Papers presented by Alvaro Silva since 2019

2022 Mexico City

"Facing Complexity in a New Technological System: Experiments in International Business (Sofina, 1898-1938)"

Alvaro Silva, Nova School of Business and Economics

Abstract:

The electric power industry became an international business since the first commercial ventures in electric lighting and power. The literature has emphasized the profusion of organizational forms assumed by foreign investment during the industry’s first decades: free-standing companies, multinational investment by manufacturing firms of electricity equipment, investment trusts, consortia of investors, and utility holdings (Haussman et al. 2008, Hertner and Nelles 2007, Neufeld 2016, Segreto 1994). The microeconomic and management challenges urging this rapid succession of organizational forms remain less well known. Moreover, the same ignorance exists regarding the influence this process of trial, adaptation, and change had on firms' internal organization and management capabilities.

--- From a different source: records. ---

/-- R56 to R58: the sample that completes a run in STABLE is an edge to the opposite level, stamped with the start of the run. Its seen flag
is set, and an armed channel hands the edge to its Capture Unit. The marked instant and the level of the line are the model's fields (logs
13 and 10). -/
def Obligations.EdgeIsRecognizedAndHandedOver : Prop :=
  ∀ (i : ChannelId) (filtered : Bool) (s : State), s.hardReset = none → (channelAt s i).sampler = .stable filtered →
    sampleDue s.timebase (channelAt s i) = true →
    let level := !filtered
    let c := channelAt s i
    let run := runAfter s.timebase level c
    c.filterCount.toNat ≤ run.length →
    let after := fun w : State =>
      { w with
          inputs := s.inputs.set i level
          channels := s.channels.set i ({ c with
                 sampler := .stable level, run := none, lastSample := some level, instantTaken := some s.timebase
                 riseSeen := c.riseSeen || level, fallSeen := c.fallSeen || filtered } : Channel) }
    (c.armed = false → exec (.edgeRecognized i) s = .next (settle (after s))) ∧
    (c.armed = true → exec (.edgeRecognized i) s =
      .next (settle (handEdge i (if level then .rise else .fall) run.start (after (selectWaiting s))))) ∧
    exec (.sampleInstant i level) s = exec (.edgeRecognized i) s

/-- R73, R82, R83: in EDGE mode an edge the select allows is a capture event, offered as a record when the channel reports and then handed
to the Reaction Engine; another edge has no effect. -/
def Obligations.EdgeModeCaptures : Prop :=
  ∀ (i : ChannelId) (d : Direction) (time : Time) (select : EdgeSelect) (s : State), (channelAt s i).mode = .edge select →
    let ev : Content := { kind := .edge d, source := i, timestamp := time }
    ((select = .both ∨ (select = .rise ∧ d = .rise) ∨ (select = .fall ∧ d = .fall)) →
      handEdge i d time s = firingPass ev (if (channelAt s i).report then offer (channelAt s i).cls ev s else s)) ∧
    ((select = .rise ∧ d = .fall) ∨ (select = .fall ∧ d = .rise) → handEdge i d time s = s)

/-- R74 to R77: in WIDTH mode the leading edge begins a measurement with its saturation point, the trailing edge ends it and is a capture
event with the width, OVER when the measurement is saturated or the width reaches the largest; a trailing edge with no measurement has no
effect; SATURATION_POINT sets the mark. -/
def Obligations.WidthModeMeasures : Prop :=
  ∀ (i : ChannelId) (p : Polarity) (time : Time) (s : State), (channelAt s i).mode = .width p →
    let c := channelAt s i
    let lead : Direction := match p with | .high => .rise | .low => .fall
    let trail : Direction := match p with | .high => .fall | .low => .rise
    let saturationPoint := time + BitVec.ofNat 32 (16777215 + (c.filterCount.toNat - 1) * 4 ^ c.interval.val)
    (c.measurement = none → handEdge i lead time s =
      { s with channels := s.channels.set i
                 { c with measurement := some { lead := time, saturated := false, saturationPoint := saturationPoint } } }) ∧
    (c.measurement = none → handEdge i trail time s = s) ∧
    (∀ m, c.measurement = some m →
      let width := if m.saturated then 16777215 else min (time - m.lead).toNat 16777215
      let ev : Content := { kind := .width p (BitVec.ofNat 24 width) (decide (width = 16777215)), source := i, timestamp := m.lead }
      let u := { s with channels := s.channels.set i { c with measurement := none } }
      handEdge i trail time s = firingPass ev (if c.report then offer c.cls ev u else u)) ∧
    (∀ m, s.hardReset = none → c.measurement = some m → m.saturationPoint = s.timebase →
      exec (.saturationPoint i) s = .next (settle
        { s with channels := s.channels.set i { c with measurement := some { m with saturated := true } } }))

/-- R80, R81: in COUNT mode an edge the select allows raises the count; at the threshold the count returns to 0 and a capture event carries
the threshold. -/
def Obligations.CountModeCounts : Prop :=
  ∀ (i : ChannelId) (d : Direction) (time : Time) (select : EdgeSelect) (s : State), (channelAt s i).mode = .count select →
    let c := channelAt s i
    let ev : Content := { kind := .count c.threshold, source := i, timestamp := time }
    let withCount := fun n : Word16 => { s with channels := s.channels.set i { c with count := n } }
    ((select = .rise ∧ d = .fall) ∨ (select = .fall ∧ d = .rise) → handEdge i d time s = s) ∧
    ((select = .both ∨ (select = .rise ∧ d = .rise) ∨ (select = .fall ∧ d = .fall)) →
      (c.count + 1 ≠ c.threshold → handEdge i d time s = withCount (c.count + 1)) ∧
      (c.count + 1 = c.threshold →
        handEdge i d time s = firingPass ev (if c.report then offer c.cls ev (withCount 0) else withCount 0)))

/-! ### Points of time -/

/-- R91, R92: a RUNNING timer at its due time counts the expiry, goes IDLE or reloads from the due time, offers its record when it reports,
and its event runs a firing pass. -/
def Obligations.TimerExpires : Prop :=
  ∀ (t : TimerId) (s : State), s.hardReset = none → (timerAt s t).due = some s.timebase →
    let x := timerAt s t
    let ev : Content := { kind := .expiry (x.expiryCount + 1), source := t.castLE (by decide), timestamp := s.timebase }
    let u := { selectWaiting s with timers := s.timers.set t { x with
      expiryCount := x.expiryCount + 1
      due := match x.mode with | .oneshot => none | .periodic => some (s.timebase + x.period.setWidth 32) } }
    exec (.timerExpiry t) s = .next (settle (firingPass ev (if x.report then offer x.cls ev u else u)))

Thus, the methodology must combine an industry-level analysis with an in-depth study of specific companies to address these issues. The Société Financière de Transports et Enterprises Industrielles (Sofina, founded in Brussels, in 1898) constitutes an exemplary case for in-depth analysis. Its archive provides comprehensive information for reconstituting its business strategy and operations. Sofina’s evolution combined within the same firm the succession of different organizational forms for investing abroad: emergence as an investment trust, pivotal role in creating consortia of investors for launching foreign utilities, evolving later to an electric utility holding. The paper emphasizes the capital and technical challenges raised by the new electric technological system (Hughes) and its impact on Sofina’s adaptation process. At an industry level, it argues that the reconfiguration of German electrical manufacturers in the early twentieth century influenced their investment trusts and funds created abroad, as was the case of Sofina. Finally, the study explores the influence this change process had on Sofina’s managerial and engineering capabilities, explaining its ascent as one of the most prominent multinationals in the electric power industry.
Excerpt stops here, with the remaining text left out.